== Data shown ==

-- ==== Sys2Proof/Machine/Operands.lean ====
section
/-! DEFINITION. Operands of commands, read from the latches (30_encoding.md R97, R98), and the checks on them
(60_exceptions.md R280, R283). -/

namespace Sys2Proof.Machine

/-- The level of CONSTRUCT: sint32(LA0) (30_encoding.md R98). -/
abbrev State.opLevel (s : State) : Int := s.eng.la0.toInt

/-- The address in LA0: key address of SETKEY, source address of the block commands (30_encoding.md R97). -/
abbrev State.opSrc (s : State) : Nat := s.eng.la0.toNat

/-- The length in LA1: key length or source length (30_encoding.md R97). -/
abbrev State.opLen (s : State) : Nat := s.eng.la1.toNat

/-- The destination address in LA2 (30_encoding.md R97). -/
abbrev State.opDst (s : State) : Nat := s.eng.la2.toNat

/-- The destination length or capacity in LA3 (30_encoding.md R97). -/
abbrev State.opCap (s : State) : Nat := s.eng.la3.toNat

/-- INVALID_CONTEXT: CTX ≥ N_CTX (60_exceptions.md R280). -/
def checkContext (c : Nat) (s : State) : Bool × ErrorCode := (decide (s.params.nCtx ≤ c), .invalidContext)

/-- NOT_CONSTRUCTED: ctx[CTX].valid = 0 (60_exceptions.md R280). -/
def checkConstructed (c : Nat) (s : State) : Bool × ErrorCode := (!(s.ctxAt c).valid, .notConstructed)

/-- LEVEL_UNSUPPORTED: the level is at least 1 and above MAX_LEVEL (60_exceptions.md R280). -/
def checkLevel (s : State) : Bool × ErrorCode :=
  (decide (1 ≤ s.opLevel ∧ (s.params.maxLevel : Int) < s.opLevel), .levelUnsupported)

/-- INVALID_KEY_LENGTH: A1 ≠ 8·size (60_exceptions.md R280). -/
def checkKeyLength (c : Nat) (s : State) : Bool × ErrorCode :=
  (decide (s.opLen ≠ 8 * (s.ctxAt c).size.toNat), .invalidKeyLength)

/-- INVALID_BLOCK_LENGTH: A1 ≠ 8 or A3 ≠ 8 (60_exceptions.md R280). -/
def checkBlockLength (s : State) : Bool × ErrorCode := (decide (s.opLen ≠ 8 ∨ s.opCap ≠ 8), .invalidBlockLength)

/-- INVALID_OUTPUT_CAPACITY: A3 < A1 (60_exceptions.md R280). -/
def checkCapacity (s : State) : Bool × ErrorCode := (decide (s.opCap < s.opLen), .invalidOutputCapacity)

/-- ADDRESS_RANGE: the n bytes at `a` end past BUF_BYTES (60_exceptions.md R280; exact sums, 30_encoding.md R98). With n = 0 it still compares `a` with BUF_BYTES (DESIGN CHOICE, log 25). -/
def checkRange (a n : Nat) (s : State) : Bool × ErrorCode := (decide (s.params.bufBytes < a + n), .addressRange)

end Sys2Proof.Machine
end

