/-- While BUSY, no host access but reset touches the running command: its latches, the contexts, the table, RESULT and BUF
stay (70_reset_and_hazards.md R327, R328; 20_memory.md R76). Of the five operations only register accesses are not held. -/
def Obligations.HostCannotTouchRunningCommand : Prop :=
  ∀ (s : State) (op : HostOp), s.phase = .busy → op.held = false → op ≠ .reset →
    (hostAccess op s).eng = s.eng ∧ (hostAccess op s).phase = .busy ∧ (hostAccess op s).result = s.result ∧
      (hostAccess op s).ctxs = s.ctxs ∧ (hostAccess op s).spbox = s.spbox ∧
      (hostAccess op s).spboxBuilt = s.spboxBuilt ∧ (hostAccess op s).buf = s.buf ∧
      (hostAccess op s).status.done = s.status.done ∧ (hostAccess op s).status.err = s.status.err ∧
      (hostAccess op s).status.errCode = s.status.errCode

/-! ### Registers -/

/-- 30_encoding.md R92. -/
def Obligations.ReservedIndicesReadZero : Prop :=
  ∀ (s : State) (i : Fin 16) (v : Word), 9 ≤ i.val → s.regValue i = 0 ∧ regWrite i v s = s

/-- 30_encoding.md R93: writes to RESULT, CAP and BUFSZ are ignored; a write to STATUS changes only OVERRUN, which bit 9
clears (10_state.md R32). -/
def Obligations.ReadOnlyRegistersIgnoreWrites : Prop :=
  (∀ (s : State) (v : Word), regWrite 6 v s = s ∧ regWrite 7 v s = s ∧ regWrite 8 v s = s) ∧
  (∀ (s : State) (v : Word), regWrite 5 v s =
    { s with status := { s.status with overrun := s.status.overrun && !v.getLsbD 9 } })

/-- An operand register holds what was written, in either PHASE, and nothing else changes (30_encoding.md R90, R91). -/
def Obligations.OperandRegistersHoldWrites : Prop :=
  ∀ (s : State) (v : Word),
    (regWrite 1 v s = { s with a0 := v } ∧ (regWrite 1 v s).regValue 1 = v) ∧
    (regWrite 2 v s = { s with a1 := v } ∧ (regWrite 2 v s).regValue 2 = v) ∧
    (regWrite 3 v s = { s with a2 := v } ∧ (regWrite 3 v s).regValue 3 = v) ∧
    (regWrite 4 v s = { s with a3 := v } ∧ (regWrite 4 v s).regValue 4 = v)

/-- STATUS as the host reads it, bit by bit, with every unlisted bit 0 (10_state.md R32); BUSY is PHASE (R37). -/
def Obligations.StatusWordLayout : Prop :=
  ∀ s : State,
    ((s.regValue 5).getLsbD 0 = true ↔ s.phase = .busy) ∧
    (s.regValue 5).getLsbD 1 = s.status.done ∧
    (s.regValue 5).getLsbD 2 = s.status.err ∧
    (s.regValue 5).extractLsb' 4 4 = s.status.errCode ∧
    (s.regValue 5).getLsbD 8 = s.spboxBuilt ∧
    (s.regValue 5).getLsbD 9 = s.status.overrun ∧
    (∀ n, n = 3 ∨ 10 ≤ n → (s.regValue 5).getLsbD n = false)

/-- CAP and BUFSZ show the parameters, BUF_BYTES = 2^32 as 0 (10_state.md R31). -/
def Obligations.CapAndBufszShowParameters : Prop :=
  ∀ s : State, s.params.Legal →
    ((s.regValue 7).extractLsb' 0 8).toNat = s.params.nCtx ∧
    ((s.regValue 7).extractLsb' 8 16).toNat = s.params.maxLevel ∧
    (s.regValue 7).extractLsb' 24 8 = 0 ∧
    (s.regValue 8).toNat = (if s.params.bufBytes = 2 ^ 32 then 0 else s.params.bufBytes)

/-- A RegRead gives the host the register's value and changes nothing else: CMD reads the last accepted word, RESULT the
last result (30_encoding.md R90, R105). The list of values received is the model's choice (log 9). -/
def Obligations.RegisterReadOnlyDelivers : Prop :=
  (∀ (s : State) (i : Fin 16),
    hostAccess (.regRead i) s = { s with hostReads := s.hostReads ++ [.reg i (s.regValue i)] }) ∧
  (∀ s : State, s.regValue 0 = s.cmd ∧ s.regValue 6 = s.result)

/-! ### The buffer port -/

/-- 20_memory.md R61: BufWrite inside the RAM sets that byte and its mark and leaves every other byte and everything else
alone; BufRead of it then returns it and changes nothing else. The list of values
received is the model's choice (log 9). -/
def Obligations.BufWriteThenRead : Prop :=
  ∀ (s : State) (a : Nat) (v : Byte), a < s.params.bufBytes →
    (hostAccess (.bufWrite a v) s).buf.read a = some v ∧
    (∀ b, b ≠ a → (hostAccess (.bufWrite a v) s).buf.read b = s.buf.read b) ∧
    hostAccess (.bufWrite a v) s = { s with buf := (hostAccess (.bufWrite a v) s).buf } ∧
    (∀ t : State, t.params = s.params → t.buf.read a = some v →
      hostAccess (.bufRead a) t = { t with hostReads := t.hostReads ++ [.buf a v] })

/-- 20_memory.md R66 at the host port: reading an unwritten byte adds UninitRead(a) to FAULT and still returns a value,
which the model leaves free (log 5); the byte stays unwritten. -/
def Obligations.UnwrittenBufReadIsRecorded : Prop :=
  ∀ (s : State) (a : Nat), a < s.params.bufBytes → s.buf.read a = none →
    ∃ v t, hostAccess (.bufRead a) s = t ∧
      (∀ f, f ∈ t.faults ↔ f = .uninitRead a ∨ f ∈ s.faults) ∧
      t = { s with faults := t.faults, freeCount := t.freeCount, hostReads := s.hostReads ++ [.buf a v] }

/-- 20_memory.md R67: a host buffer access past the RAM sets REFUSED and has no other effect. -/
def Obligations.OutOfRangeAccessIsRefused : Prop :=
  ∀ (s : State) (a : Nat) (v : Byte), s.params.bufBytes ≤ a →
    hostAccess (.bufRead a) s = { s with refused := true } ∧
    hostAccess (.bufWrite a v) s = { s with refused := true }

/-! ### Reset -/

/-- 70_reset_and_hazards.md R320 and R321, at power-up and for a reset that arrives in any state: IDLE, registers and STATUS
0, CAP and BUFSZ unchanged, every slot invalid and zero, the table not built, no byte written, no mark. (The engine's registers, which the spec
leaves unspecified, are not mentioned.) -/
def Obligations.ResetValues : Prop :=
  ∀ (s : State) (t : State), (t = State.resetWith s.params ∨ t = hostAccess .reset s) →
    t.params = s.params ∧ t.phase = .idle ∧ t.cmd = 0 ∧ t.a0 = 0 ∧ t.a1 = 0 ∧ t.a2 = 0 ∧ t.a3 = 0 ∧ t.result = 0 ∧
    t.regValue 5 = 0 ∧ t.regValue 7 = s.regValue 7 ∧ t.regValue 8 = s.regValue 8 ∧ t.spboxBuilt = false ∧
    t.ctxs.length = s.params.nCtx ∧
    (∀ x ∈ t.ctxs, x.valid = false ∧ x.size = 0 ∧ x.rounds = 0 ∧ x.sched.length = 16 * s.params.maxLevel ∧
      ∀ k, x.subkey k = Subkey.zero) ∧
    (∀ a, t.buf.read a = none) ∧ t.Clean

/-- The invariant holds after reset, for every legal choice of the parameters. -/
def Obligations.ResetMeetsInv : Prop :=
  ∀ p : Params, p.Legal → (State.resetWith p).Inv

/-! ### Errors -/

/-- 60_exceptions.md R284: a command that ends with an error, an illegal word included, changes only STATUS (with PHASE,
which is its BUSY bit), and of STATUS not OVERRUN. -/
def Obligations.ErrorsChangeOnlyStatus : Prop :=
  ∀ s t : State, (perform s = .next t ∨ ∃ i, exec i s = .next t) → t.status.err = true →
    OnlyOutcome s t ∧ t.status.overrun = s.status.overrun
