-- ==== Sys2Proof/Laws/Bytes.lean ====
section
/-! SUPPORT. The byte order of words and blocks (00_scope.md R13; 44_cipher_engine.md R222, R223). -/

namespace Sys2Proof.Machine

/-- Bit i of be32, byte by byte. -/
theorem be32_getLsbD (a b c d : Byte) {i : Nat} (hi : i < 32) :
    (be32 a b c d).getLsbD i =
      if i < 8 then d.getLsbD i else if i < 16 then c.getLsbD (i - 8) else if i < 24 then b.getLsbD (i - 16)
      else a.getLsbD (i - 24) := by
  refine (BitVec.getLsbD_append (x := a ++ b ++ c) (y := d) (i := i)).trans ?_
  rw [BitVec.getLsbD_append, BitVec.getLsbD_append]
  split_ifs <;> first | rfl | omega

@[simp] theorem unbe32_be32 (a b c d : Byte) : unbe32 (be32 a b c d) = [a, b, c, d] := by
  simp only [unbe32]
  refine List.cons_eq_cons.2 ⟨?_, List.cons_eq_cons.2 ⟨?_, List.cons_eq_cons.2 ⟨?_, List.cons_eq_cons.2 ⟨?_, rfl⟩⟩⟩⟩ <;>
  · apply BitVec.eq_of_getLsbD_eq
    intro i hi
    rw [BitVec.getLsbD_extractLsb', be32_getLsbD _ _ _ _ (by omega)]
    simp [hi, show ¬24 + i < 16 by omega, show ¬24 + i < 8 by omega, show ¬16 + i < 8 by omega,
      show 16 + i < 24 by omega, show ¬16 ≤ 8 + i by omega]

@[simp] theorem be32_extract (w : Word) :
    be32 (w.extractLsb' 24 8) (w.extractLsb' 16 8) (w.extractLsb' 8 8) (w.extractLsb' 0 8) = w := by
  apply BitVec.eq_of_getLsbD_eq
  intro i hi
  rw [be32_getLsbD _ _ _ _ (by omega)]
  simp only [BitVec.getLsbD_extractLsb']
  split_ifs <;>
  · rw [decide_eq_true (by omega), Bool.true_and]
    congr 1
    omega

/-- Output bytes put R first, so reading them back swaps the halves. -/
@[simp] theorem blockHalves_blockBytes (h : Word × Word) : blockHalves (blockBytes h) = (h.2, h.1) := by
  simp [blockBytes, unbe32, blockHalves]

/-- Every 8-byte block is the output of its swapped halves. -/
theorem blockBytes_blockHalves {B : List Byte} (hB : B.length = 8) :
    blockBytes ((blockHalves B).2, (blockHalves B).1) = B := by
  match B, hB with
  | [_, _, _, _, _, _, _, _], _ => simp [blockHalves, blockBytes]

end Sys2Proof.Machine
end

===

**Problem to solve:** Considering only the material above, set down every line from the one with "refine List.cons_eq_cons.2 ⟨?_, List.cons_eq_cons.2" to the one with "be32 (w.extractLsb' 24", inclusive, exactly as written.

**Response to this exercise:**
  refine List.cons_eq_cons.2 ⟨?_, List.cons_eq_cons.2 ⟨?_, List.cons_eq_cons.2 ⟨?_, List.cons_eq_cons.2 ⟨?_, rfl⟩⟩⟩⟩ <;>
  · apply BitVec.eq_of_getLsbD_eq
    intro i hi
    rw [BitVec.getLsbD_extractLsb', be32_getLsbD _ _ _ _ (by omega)]
    simp [hi, show ¬24 + i < 16 by omega, show ¬24 + i < 8 by omega, show ¬16 + i < 8 by omega,
      show 16 + i < 24 by omega, show ¬16 ≤ 8 + i by omega]

@[simp] theorem be32_extract (w : Word) :
    be32 (w.extractLsb' 24 8) (w.extractLsb' 16 8) (w.extractLsb' 8 8) (w.extractLsb' 0 8) = w := by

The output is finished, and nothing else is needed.